28 May 2004

Pride vis-à-vis Envy
(Originally titled "Resentment and Contentment")

I.
SALUTATION
(by Ezra Pound)

O generation of the thoroughly smug
     and thoroughly uncomfortable,
I have seen fishermen picnicking in the sun.
I have seen them with untidy families.
I have seen their smiles full of teeth
     and heard ungainly laughter.
And I am happier than you are.
And they were happier than I am;
And the fish swim in the lake
     and do not even own clothing.

II.

Listening to Celine Dion's "Immortality," I can only fantasize how, if only I could sing like her.

Reading Marie Curie's biography, I wish I had been the one who made the breakthrough research on radioactivity.

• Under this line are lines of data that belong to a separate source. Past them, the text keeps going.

-- ==== Sys2Proof/Machine/Write.lean ====
section
/-! DEFINITION. Writes through translation (R174, R179, R186): one range of bytes at a device VA, page by page. A write of part
of a poisoned unit is not performed. The writes of an agent, which walk the page table and meet cell errors, are in
Machine/Access.lean and Machine/Agents.lean. -/

namespace Sys2Proof.Machine

/-- Why an access at a VA failed. -/
inductive MErr where
  /-- Translation failed with a CAUSE of Table 6.7. -/
  | mmu (cause : Nat)
  /-- The unit is poisoned, or a read of it was uncorrectable (R186). -/
  | ecc
  /-- The port cannot carry the request, or the host did not answer it (R379). -/
  | port
deriving DecidableEq, Repr

/-- The pieces of a range that lie in one 4 KiB page each: VA and length. -/
def pageChunks : Nat → Nat → Nat → List (Nat × Nat)
  | 0, _, _ => []
  | k + 1, va, n =>
    if n = 0 then [] else
      let m := min n (4096 - va % 4096)
      (va, m) :: pageChunks k (va + m) (n - m)

def chunksOf (va n : Nat) : List (Nat × Nat) := pageChunks (n / 4096 + 2) va n

/-- Keys of the HBM bytes from a PA on. -/
def State.keysFrom (s : State) (pa n : Nat) : List Nat := (List.range n).map fun i => s.paKey (pa + i)

/-- The units of which a run of bytes covers a part only. Placing keeps each aligned 16 bytes together (R182): a unit is covered
whole where both its halves are. -/
def State.partUnits (s : State) (pa n : Nat) : List Nat :=
  let halves := (List.range ((pa + n) / 16 - (pa + 15) / 16)).map fun i => s.paKey (16 * ((pa + 15) / 16 + i)) / 16
  let ends := if n = 0 then [] else [s.paKey pa / 32, s.paKey (pa + n - 1) / 32]
  (ends ++ halves.map (· / 2)).eraseDups.filter fun u => !(halves.contains (2 * u) && halves.contains (2 * u + 1))

/-- Write HBM bytes: their stacks wake (R368); a whole unit loses its poison and its cell error; a part of a poisoned unit is
refused (R186). -/
def State.writeHbm (s : State) (pa : Nat) (bytes : List Byte) : State × Option MErr :=
  let ks := s.keysFrom pa bytes.length
  let part := s.partUnits pa bytes.length
  let whole (u : Nat) : Bool := (unitsOf ks).contains u && !part.contains u
  if part.any s.isPoisoned then (s.stir ks, some .ecc)
  else
    let s1 := s.setHbmBytes ks bytes
    (s1.modHbm fun h => { h with
      asleep := (s.stir ks).hbm.asleep, idle := (s.stir ks).hbm.idle
      poison := h.poison.filter fun u => !whole u
      latent := h.latent.filter fun e => !whole e.1 }, none)

/-- Write bytes where their VA leads, all in one page. -/
def State.storeAt (s : State) (agent va : Nat) (x : Xlat) (bytes : List Byte) : State × Option MErr :=
  let s := s.hold va x.held
  match x.place with
  | .hbm pa => s.writeHbm pa bytes
  | .local_ c off =>
    if c < 64 ∧ localOk off then (s.setLocalBytes c off bytes, none) else (s.logFault agent 7 va, some (.mmu 7))
  | .host p bus => if s.portLive p then (s.setHostBytes p bus bytes, none) else (s, some .port)

/-- Whether every page of a range translates for an access; the first CAUSE otherwise, with its VA. -/
def State.checkRange (s : State) (a : Acc) (upd : Bool) (va n : Nat) : Option (Nat × Nat) :=
  (chunksOf va n).findSome? fun c =>
    match s.xlate a upd c.1 with
    | .error e => some (e.1, c.1)
    | .ok x => match x.place with
      | .local_ k off => if k < 64 ∧ localOk off then none else some (7, c.1)
      | _ => none

/-- The page table entries that a check of a range reads. -/
def State.rangeReads (s : State) (a : Acc) (va n : Nat) : List Nat :=
  (chunksOf va n).flatMap fun c => match s.xlate a false c.1 with
    | .error e => e.2
    | .ok x => x.reads

/-- AGENT codes of Table 6.7. -/
def agentDma (n : Nat) : Nat := 0x40 + n
def agentMse (k : Nat) : Nat := 0x60 + k
def agentLink (l : Nat) : Nat := 0x68 + l / 24
def agentBar4 (p : Nat) : Nat := 0x71 + p

end Sys2Proof.Machine
end

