-- ==== Sys2Proof/Machine/Records.lean ====
section
/-! DEFINITION. The safe state (R330), error records with the safe state that an overflow brings (R332), and late detections
(R304, R325). -/

namespace Sys2Proof.Machine

/-! ## The safe state (R330) -/

/-- The device enters the safe state: fenced toward its peers, SEQ halted, the hosts told. Items, engines and groups stop
where they are since every one of their events asks for a device that is not safe. -/
def State.enterSafe (s : State) (source : Nat) : State :=
  if s.safe then s
  else
    let s := s.setFld F.SAF_STATE_CAUSE source
    let s := s.setFld F.SAF_STATE_SAFE 1
    let s := s.tellPeers [s.devEntry]
    let s := s.halt HC.fenced (BitVec.ofNat 16 s.node)
    let s := s.raiseBoth 0
    let s := s.ledNow fun l => { l with safe := satAdd 32 l.safe 1 }
    s.setDevState s.devStateNow

/-- An OVERFLOW record that has been written between two states places the device in the safe state (R332). -/
def State.overflows (t s : State) : State := if t.saf.overflow && !s.saf.overflow then t.enterSafe 0x11 else t

/-- Raise a record. -/
def State.record (s : State) (r : Rec) : State := (s.note r).overflows s

/-- A record that places the device in the safe state. -/
def State.fatal (s : State) (r : Rec) : State := (s.record r).enterSafe r.source

/-- Work of a die that contains no smaller domain: a logic fault that waits in the die is met by it, recorded at die level, and
places the device in the safe state (R328, Table 10.4). -/
def State.onDie (s : State) (loc : Loc) (work : State) : State :=
  if s.saf.logicBad.contains loc.die then
    (s.modSaf fun x => { x with logicBad := x.logicBad.filter (· != loc.die) }).fatal
      { source := 0x13, cls := RC.fatal, level := 4, loc := loc }
  else work

/-- A late detection names this bucket (Table 9.3). -/
def Bucket.late_ (b : Bucket) : Bucket := { b with late := true }

/-- A late detection (R304, R325): the record and LATESTEP; LATE in the bucket's record and event LATE, for every own bucket where
none is named (log entry 94); and the halt. -/
def State.lateDetection (s : State) (step : Word) (bucket : Option Nat) : State :=
  let s := s.record { source := 0x12, cls := RC.late, level := 5, loc := hostLoc, step := some step, bucket := bucket.getD 0x1FFF }
  let s := s.ledNow fun l => { l with late := satAdd 32 l.late 1 }
  let s := s.modSeq fun q => { q with lateStep := step }
  let own : List Nat := match bucket with | some b => [b] | none => s.seq.buckets.map Prod.fst
  let s := own.foldl (fun (s : State) b => (s.modBucket b Bucket.late_).event EV.late b) s
  s.halt HC.late (BitVec.ofNat 16 s.node)

end Sys2Proof.Machine
end

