/-- VA and payload of each packet of a part read at `src`, in ascending address order, in a wire format; the owner's range is
B16. -/
def partPieces (wire src base : Nat) (bytes : List Byte) : List (Nat × List Byte) :=
  match wire with
  | 0 => (pieces bytes.length 512 bytes).zipIdx.map fun e => (base + 512 * e.2, e.1)
  | 1 => (pieces bytes.length 256 bytes).zipIdx.map fun e =>
      (base + 256 * e.2, ((codesOf 128 2 e.1).map elemB16).flatMap fun y => toBytes 4 y.w.toNat)
  | _ =>
    let coarse := coarseOf (amaxOf ((codesOf bytes.length 2 bytes).map fun c => (elemB16 c).w))
    (pieces bytes.length 1024 bytes).zipIdx.map fun e => (base + 1024 * e.2, f8Payload (src + 2048 * (e.2 / 2)) (16 * (e.2 % 2)) coarse (codesOf 512 2 e.1))

/-- Mark the last packet bound for each die (R282). -/
def markLast (die : Nat → Option Nat) (l : List (Nat × List Byte)) : List (Nat × List Byte × Bool) :=
  (l.foldr (fun e (a : List (Nat × List Byte × Bool) × List (Option Nat)) =>
    ((e.1, e.2, !a.2.contains (die e.1)) :: a.1, if a.2.contains (die e.1) then a.2 else die e.1 :: a.2)) ([], [])).1

/-- A CONTRIB packet. -/
def State.contribPacket (s : State) (dst : BitVec 16) (wire ep : Nat) (e : Nat × List Byte × Bool) : Packet :=
  { Packet.blank PT.contrib dst.toNat s.node with
    len := BitVec.ofNat 6 (e.2.1.length / 16), pf := e.2.2, tag := BitVec.ofNat 16 ep, x := BitVec.ofNat 2 wire
    addr := BitVec.ofNat 40 (e.1 / 16), payload := e.2.1 }

/-- Send packets on the route chosen for the first of them. -/
def State.sendRouted (s : State) : List Packet → Option Route → State
  | [], _ => s
  | p :: r, pin =>
    let x := s.inject p pin false agentSeq
    x.1.sendRouted r x.2

/-- The part of a bucket for one owner as this device holds it. -/
def Bucket.part (k : Bucket) (st : Nat) (dst : BitVec 16) : Option Part := k.parts.find? fun p => p.st == st && p.dst == dst

def Bucket.setPart (k : Bucket) (p : Part) : Bucket :=
  { k with parts := k.parts.filter (fun q => !(q.st == p.st && q.dst == p.dst)) ++ [p] }

/-- Send a part at an epoch, followed by its CLEAN (R282, R284, R299); false where the held part cannot be read. -/
def State.sendPart (s : State) (x : Ex) (e : BucketEnt) (b st : Nat) (dst : BitVec 16) (n ep : Nat) : State × Bool :=
  match s.read agentSeq (x.origin e st + n * x.partLen e st) (x.partLen e st) with
  | (s1, .error _) => (s1, false)
  | (s1, .ok bytes) =>
    let ps := (markLast s1.dieOf (partPieces e.wire (x.origin e st + n * x.partLen e st) (x.dst e st) bytes)).map (s1.contribPacket dst e.wire ep)
    let s2 := s1.sendRouted ps none
    let ok := s2.seq.itemsOk
    let s3 := s2.modBucket b fun k => k.setPart { st := st, dst := dst, clean := ok, epoch := ep, due := false }
    (if ok then s3.control x.p PT.seal dst b 1 [] s3.stepNo 0 else s3, true)

/-! ## The owner's range: counting, clearing, reopening (R286, R298) -/

/-- FINISH once every contribution has been counted (R286). -/
def State.checkCount (s : State) (x : Ex) (b st : Nat) : State :=
  match s.bucket b, x.p.entry b with
  | some k, some e =>
    let r := k.r st
    if r.phase == .open_ && !r.selfDue && decide (x.expect st ≤ r.count) then
      (s.setBucket b (k.setR st { r with phase := .finishing, recs := [] })).seqMse
        (mseWords 0x12 0 0 0 0 0 (x.dst e st) noAddr (if s.fallBack && st == x.last then e.maps else noAddr) 0 false) (.finishR b st)
    else s
  | _, _ => s

/-- A die has added the last element of a contributor's part to a range (R155): SEQ counts it. -/
def State.seqCount (s : State) (k dst : Nat) : State :=
  match s.ex with
  | none => s
  | some x =>
    if !s.isRunning then s
    else s.eachBucket fun s b =>
      match s.bucket b, x.p.entry b with
      | some y, some e => x.stages.foldl (fun s st =>
          let r := y.r st
          if x.dst e st == dst && (r.phase == .open_ || r.phase == .opening) then
            (s.modRange b st fun r => { r with counts := Sparse.put r.counts k (Sparse.get 0 r.counts k + 1) }).checkCount x b st
          else s) s
      | _, _ => s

Remembering Anaïs Nin, I get impatient as to finally finding my Henry Miller.

Paris and Nicky Hilton's money: I want.

As much as I want Thalia's body.

The list goes on.


III.
I went on my way, in the midst of the world's transformations, being transformed myself. Every now and then, among the many forms of living beings, I encountered one who "was somebody" more than I was....They all had something, I know, that made them somehow superior to me, sublime, something that made me, compared to them, mediocre. And yet I wouldn't have traded places with any of them.

--Italo Calvino, Cosmicomics


IV.

Yet I wouldn't trade places with any of them.